Content starts

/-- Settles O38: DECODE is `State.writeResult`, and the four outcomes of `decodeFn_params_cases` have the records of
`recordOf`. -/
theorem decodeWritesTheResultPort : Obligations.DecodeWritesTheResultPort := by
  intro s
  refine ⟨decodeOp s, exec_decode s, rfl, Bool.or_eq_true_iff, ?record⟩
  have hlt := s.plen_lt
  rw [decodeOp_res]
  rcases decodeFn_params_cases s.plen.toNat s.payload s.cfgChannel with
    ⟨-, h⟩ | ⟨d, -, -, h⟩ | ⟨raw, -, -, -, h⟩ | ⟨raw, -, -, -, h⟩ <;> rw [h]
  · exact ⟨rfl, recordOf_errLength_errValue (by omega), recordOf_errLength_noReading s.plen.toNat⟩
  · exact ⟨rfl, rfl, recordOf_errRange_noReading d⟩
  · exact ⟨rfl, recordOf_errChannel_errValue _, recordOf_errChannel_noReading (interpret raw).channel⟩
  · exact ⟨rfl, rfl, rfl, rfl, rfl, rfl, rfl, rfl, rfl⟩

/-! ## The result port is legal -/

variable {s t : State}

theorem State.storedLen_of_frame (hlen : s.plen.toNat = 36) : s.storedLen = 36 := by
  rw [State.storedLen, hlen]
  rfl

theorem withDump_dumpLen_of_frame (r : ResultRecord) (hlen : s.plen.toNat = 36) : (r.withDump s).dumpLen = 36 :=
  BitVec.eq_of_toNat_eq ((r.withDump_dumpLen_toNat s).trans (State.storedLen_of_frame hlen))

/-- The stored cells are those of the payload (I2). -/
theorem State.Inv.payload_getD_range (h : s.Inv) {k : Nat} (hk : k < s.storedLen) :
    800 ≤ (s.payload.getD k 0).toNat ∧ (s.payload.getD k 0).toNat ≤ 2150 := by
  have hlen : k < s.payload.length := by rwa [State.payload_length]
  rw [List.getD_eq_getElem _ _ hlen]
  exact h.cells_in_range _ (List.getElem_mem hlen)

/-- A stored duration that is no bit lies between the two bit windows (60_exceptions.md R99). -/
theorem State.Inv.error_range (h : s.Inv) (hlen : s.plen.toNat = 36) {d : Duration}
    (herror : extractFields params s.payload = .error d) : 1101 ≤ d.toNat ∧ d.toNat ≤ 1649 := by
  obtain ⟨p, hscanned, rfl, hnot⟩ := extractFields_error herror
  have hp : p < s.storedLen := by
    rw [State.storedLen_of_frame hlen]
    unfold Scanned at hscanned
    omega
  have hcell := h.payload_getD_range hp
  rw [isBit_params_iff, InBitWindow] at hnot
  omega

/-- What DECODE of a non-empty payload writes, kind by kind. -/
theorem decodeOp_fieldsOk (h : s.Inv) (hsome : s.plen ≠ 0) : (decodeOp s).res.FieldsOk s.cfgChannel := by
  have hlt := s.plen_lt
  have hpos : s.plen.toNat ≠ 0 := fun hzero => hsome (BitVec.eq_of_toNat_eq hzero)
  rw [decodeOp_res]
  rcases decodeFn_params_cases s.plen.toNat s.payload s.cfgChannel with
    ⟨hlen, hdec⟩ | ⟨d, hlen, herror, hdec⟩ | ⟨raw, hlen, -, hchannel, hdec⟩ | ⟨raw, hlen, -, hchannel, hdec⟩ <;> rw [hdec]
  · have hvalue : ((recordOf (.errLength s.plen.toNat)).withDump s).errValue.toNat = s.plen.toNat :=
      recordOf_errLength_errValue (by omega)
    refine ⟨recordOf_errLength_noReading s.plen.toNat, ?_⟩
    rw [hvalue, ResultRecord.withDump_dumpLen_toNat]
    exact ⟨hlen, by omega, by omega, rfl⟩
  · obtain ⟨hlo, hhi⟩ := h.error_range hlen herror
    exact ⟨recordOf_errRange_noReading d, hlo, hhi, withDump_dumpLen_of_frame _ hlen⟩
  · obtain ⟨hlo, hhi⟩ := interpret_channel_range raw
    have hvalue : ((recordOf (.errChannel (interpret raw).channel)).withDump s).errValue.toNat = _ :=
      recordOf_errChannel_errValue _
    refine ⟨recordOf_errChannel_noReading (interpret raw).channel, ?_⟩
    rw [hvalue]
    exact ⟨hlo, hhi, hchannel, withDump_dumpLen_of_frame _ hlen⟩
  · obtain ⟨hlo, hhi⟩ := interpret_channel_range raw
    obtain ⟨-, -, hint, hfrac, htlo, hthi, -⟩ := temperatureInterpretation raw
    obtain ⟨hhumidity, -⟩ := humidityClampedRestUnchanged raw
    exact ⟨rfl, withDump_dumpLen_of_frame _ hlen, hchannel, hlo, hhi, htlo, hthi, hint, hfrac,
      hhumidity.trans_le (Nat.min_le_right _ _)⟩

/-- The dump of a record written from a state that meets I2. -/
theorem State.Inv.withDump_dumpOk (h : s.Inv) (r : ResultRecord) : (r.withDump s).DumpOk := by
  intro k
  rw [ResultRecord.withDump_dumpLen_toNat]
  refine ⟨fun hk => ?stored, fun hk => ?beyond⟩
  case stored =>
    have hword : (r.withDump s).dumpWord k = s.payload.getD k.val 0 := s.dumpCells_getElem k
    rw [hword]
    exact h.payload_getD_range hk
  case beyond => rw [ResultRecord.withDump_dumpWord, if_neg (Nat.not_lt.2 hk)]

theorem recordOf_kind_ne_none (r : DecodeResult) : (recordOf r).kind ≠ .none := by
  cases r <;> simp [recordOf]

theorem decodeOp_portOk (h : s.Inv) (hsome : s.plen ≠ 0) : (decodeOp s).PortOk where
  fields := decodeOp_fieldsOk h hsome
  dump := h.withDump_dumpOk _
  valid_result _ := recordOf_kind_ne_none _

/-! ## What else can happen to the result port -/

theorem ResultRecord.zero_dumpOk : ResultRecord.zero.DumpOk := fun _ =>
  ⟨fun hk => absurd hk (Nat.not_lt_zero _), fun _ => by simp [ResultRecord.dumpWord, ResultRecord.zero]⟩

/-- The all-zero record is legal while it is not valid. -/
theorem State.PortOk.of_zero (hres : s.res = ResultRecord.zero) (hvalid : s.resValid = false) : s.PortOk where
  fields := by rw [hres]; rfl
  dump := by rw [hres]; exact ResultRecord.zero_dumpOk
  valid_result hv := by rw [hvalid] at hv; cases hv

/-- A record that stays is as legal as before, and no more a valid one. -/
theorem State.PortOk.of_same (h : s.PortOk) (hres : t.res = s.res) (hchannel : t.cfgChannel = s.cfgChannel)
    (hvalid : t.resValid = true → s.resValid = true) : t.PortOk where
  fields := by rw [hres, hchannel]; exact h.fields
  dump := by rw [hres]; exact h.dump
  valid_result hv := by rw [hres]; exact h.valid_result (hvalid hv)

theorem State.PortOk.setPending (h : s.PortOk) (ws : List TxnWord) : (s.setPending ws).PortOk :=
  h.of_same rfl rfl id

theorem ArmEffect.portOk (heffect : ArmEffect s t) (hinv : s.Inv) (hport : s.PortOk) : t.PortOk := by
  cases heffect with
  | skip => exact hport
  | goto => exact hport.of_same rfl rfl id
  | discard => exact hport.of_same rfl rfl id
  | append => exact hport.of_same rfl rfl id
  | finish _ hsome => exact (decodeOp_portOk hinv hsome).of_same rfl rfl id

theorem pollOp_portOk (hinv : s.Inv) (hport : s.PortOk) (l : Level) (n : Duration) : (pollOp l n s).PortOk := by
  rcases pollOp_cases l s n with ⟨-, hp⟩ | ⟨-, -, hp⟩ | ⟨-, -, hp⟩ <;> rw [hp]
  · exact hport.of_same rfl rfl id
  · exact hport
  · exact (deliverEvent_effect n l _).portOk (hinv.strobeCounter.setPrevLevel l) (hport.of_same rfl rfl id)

Content ends

Reproduce each entry above exactly, keeping every character.

/-- Settles O38: DECODE is `State.writeResult`, and the four outcomes of `decodeFn_params_cases` have the records of
`recordOf`. -/
theorem decodeWritesTheResultPort : Obligations.DecodeWritesTheResultPort := by
  intro s
  refine ⟨decodeOp s, exec_decode s, rfl, Bool.or_eq_true_iff, ?record⟩
  have hlt := s.plen_lt
  rw [decodeOp_res]
  rcases decodeFn_params_cases s.plen.toNat s.payload s.cfgChannel with
    ⟨-, h⟩ | ⟨d, -, -, h⟩ | ⟨raw, -, -, -, h⟩ | ⟨raw, -, -, -, h⟩ <;> rw [h]
  · exact ⟨rfl, recordOf_errLength_errValue (by omega), recordOf_errLength_noReading s.plen.toNat⟩
  · exact ⟨rfl, rfl, recordOf_errRange_noReading d⟩
  · exact ⟨rfl, recordOf_errChannel_errValue _, recordOf_errChannel_noReading (interpret raw).channel⟩
  · exact ⟨rfl, rfl, rfl, rfl, rfl, rfl, rfl, rfl, rfl⟩

/-! ## The result port is legal -/

variable {s t : State}

theorem State.storedLen_of_frame (hlen : s.plen.toNat = 36) : s.storedLen = 36 := by
  rw [State.storedLen, hlen]
  rfl

theorem withDump_dumpLen_of_frame (r : ResultRecord) (hlen : s.plen.toNat = 36) : (r.withDump s).dumpLen = 36 :=
  BitVec.eq_of_toNat_eq ((r.withDump_dumpLen_toNat s).trans (State.storedLen_of_frame hlen))

/-- The stored cells are those of the payload (I2). -/
theorem State.Inv.payload_getD_range (h : s.Inv) {k : Nat} (hk : k < s.storedLen) :
    800 ≤ (s.payload.getD k 0).toNat ∧ (s.payload.getD k 0).toNat ≤ 2150 := by
  have hlen : k < s.payload.length := by rwa [State.payload_length]
  rw [List.getD_eq_getElem _ _ hlen]
  exact h.cells_in_range _ (List.getElem_mem hlen)

/-- A stored duration that is no bit lies between the two bit windows (60_exceptions.md R99). -/
theorem State.Inv.error_range (h : s.Inv) (hlen : s.plen.toNat = 36) {d : Duration}
    (herror : extractFields params s.payload = .error d) : 1101 ≤ d.toNat ∧ d.toNat ≤ 1649 := by
  obtain ⟨p, hscanned, rfl, hnot⟩ := extractFields_error herror
  have hp : p < s.storedLen := by
    rw [State.storedLen_of_frame hlen]
    unfold Scanned at hscanned
    omega
  have hcell := h.payload_getD_range hp
  rw [isBit_params_iff, InBitWindow] at hnot
  omega

/-- What DECODE of a non-empty payload writes, kind by kind. -/
theorem decodeOp_fieldsOk (h : s.Inv) (hsome : s.plen ≠ 0) : (decodeOp s).res.FieldsOk s.cfgChannel := by
  have hlt := s.plen_lt
  have hpos : s.plen.toNat ≠ 0 := fun hzero => hsome (BitVec.eq_of_toNat_eq hzero)
  rw [decodeOp_res]
  rcases decodeFn_params_cases s.plen.toNat s.payload s.cfgChannel with
    ⟨hlen, hdec⟩ | ⟨d, hlen, herror, hdec⟩ | ⟨raw, hlen, -, hchannel, hdec⟩ | ⟨raw, hlen, -, hchannel, hdec⟩ <;> rw [hdec]
  · have hvalue : ((recordOf (.errLength s.plen.toNat)).withDump s).errValue.toNat = s.plen.toNat :=
      recordOf_errLength_errValue (by omega)
    refine ⟨recordOf_errLength_noReading s.plen.toNat, ?_⟩
    rw [hvalue, ResultRecord.withDump_dumpLen_toNat]
    exact ⟨hlen, by omega, by omega, rfl⟩
  · obtain ⟨hlo, hhi⟩ := h.error_range hlen herror
    exact ⟨recordOf_errRange_noReading d, hlo, hhi, withDump_dumpLen_of_frame _ hlen⟩
  · obtain ⟨hlo, hhi⟩ := interpret_channel_range raw
    have hvalue : ((recordOf (.errChannel (interpret raw).channel)).withDump s).errValue.toNat = _ :=
      recordOf_errChannel_errValue _
    refine ⟨recordOf_errChannel_noReading (interpret raw).channel, ?_⟩
    rw [hvalue]
    exact ⟨hlo, hhi, hchannel, withDump_dumpLen_of_frame _ hlen⟩
  · obtain ⟨hlo, hhi⟩ := interpret_channel_range raw
    obtain ⟨-, -, hint, hfrac, htlo, hthi, -⟩ := temperatureInterpretation raw
    obtain ⟨hhumidity, -⟩ := humidityClampedRestUnchanged raw
    exact ⟨rfl, withDump_dumpLen_of_frame _ hlen, hchannel, hlo, hhi, htlo, hthi, hint, hfrac,
      hhumidity.trans_le (Nat.min_le_right _ _)⟩

/-- The dump of a record written from a state that meets I2. -/
theorem State.Inv.withDump_dumpOk (h : s.Inv) (r : ResultRecord) : (r.withDump s).DumpOk := by
  intro k
  rw [ResultRecord.withDump_dumpLen_toNat]
  refine ⟨fun hk => ?stored, fun hk => ?beyond⟩
  case stored =>
    have hword : (r.withDump s).dumpWord k = s.payload.getD k.val 0 := s.dumpCells_getElem k
    rw [hword]
    exact h.payload_getD_range hk
  case beyond => rw [ResultRecord.withDump_dumpWord, if_neg (Nat.not_lt.2 hk)]

theorem recordOf_kind_ne_none (r : DecodeResult) : (recordOf r).kind ≠ .none := by
  cases r <;> simp [recordOf]

theorem decodeOp_portOk (h : s.Inv) (hsome : s.plen ≠ 0) : (decodeOp s).PortOk where
  fields := decodeOp_fieldsOk h hsome
  dump := h.withDump_dumpOk _
  valid_result _ := recordOf_kind_ne_none _

/-! ## What else can happen to the result port -/

theorem ResultRecord.zero_dumpOk : ResultRecord.zero.DumpOk := fun _ =>
  ⟨fun hk => absurd hk (Nat.not_lt_zero _), fun _ => by simp [ResultRecord.dumpWord, ResultRecord.zero]⟩

/-- The all-zero record is legal while it is not valid. -/
theorem State.PortOk.of_zero (hres : s.res = ResultRecord.zero) (hvalid : s.resValid = false) : s.PortOk where
  fields := by rw [hres]; rfl
  dump := by rw [hres]; exact ResultRecord.zero_dumpOk
  valid_result hv := by rw [hvalid] at hv; cases hv

/-- A record that stays is as legal as before, and no more a valid one. -/
theorem State.PortOk.of_same (h : s.PortOk) (hres : t.res = s.res) (hchannel : t.cfgChannel = s.cfgChannel)
    (hvalid : t.resValid = true → s.resValid = true) : t.PortOk where
  fields := by rw [hres, hchannel]; exact h.fields
  dump := by rw [hres]; exact h.dump
  valid_result hv := by rw [hres]; exact h.valid_result (hvalid hv)

theorem State.PortOk.setPending (h : s.PortOk) (ws : List TxnWord) : (s.setPending ws).PortOk :=
  h.of_same rfl rfl id

theorem ArmEffect.portOk (heffect : ArmEffect s t) (hinv : s.Inv) (hport : s.PortOk) : t.PortOk := by
  cases heffect with
  | skip => exact hport
  | goto => exact hport.of_same rfl rfl id
  | discard => exact hport.of_same rfl rfl id
  | append => exact hport.of_same rfl rfl id
  | finish _ hsome => exact (decodeOp_portOk hinv hsome).of_same rfl rfl id

theorem pollOp_portOk (hinv : s.Inv) (hport : s.PortOk) (l : Level) (n : Duration) : (pollOp l n s).PortOk := by
  rcases pollOp_cases l s n with ⟨-, hp⟩ | ⟨-, -, hp⟩ | ⟨-, -, hp⟩ <;> rw [hp]
  · exact hport.of_same rfl rfl id
  · exact hport
  · exact (deliverEvent_effect n l _).portOk (hinv.strobeCounter.setPrevLevel l) (hport.of_same rfl rfl id)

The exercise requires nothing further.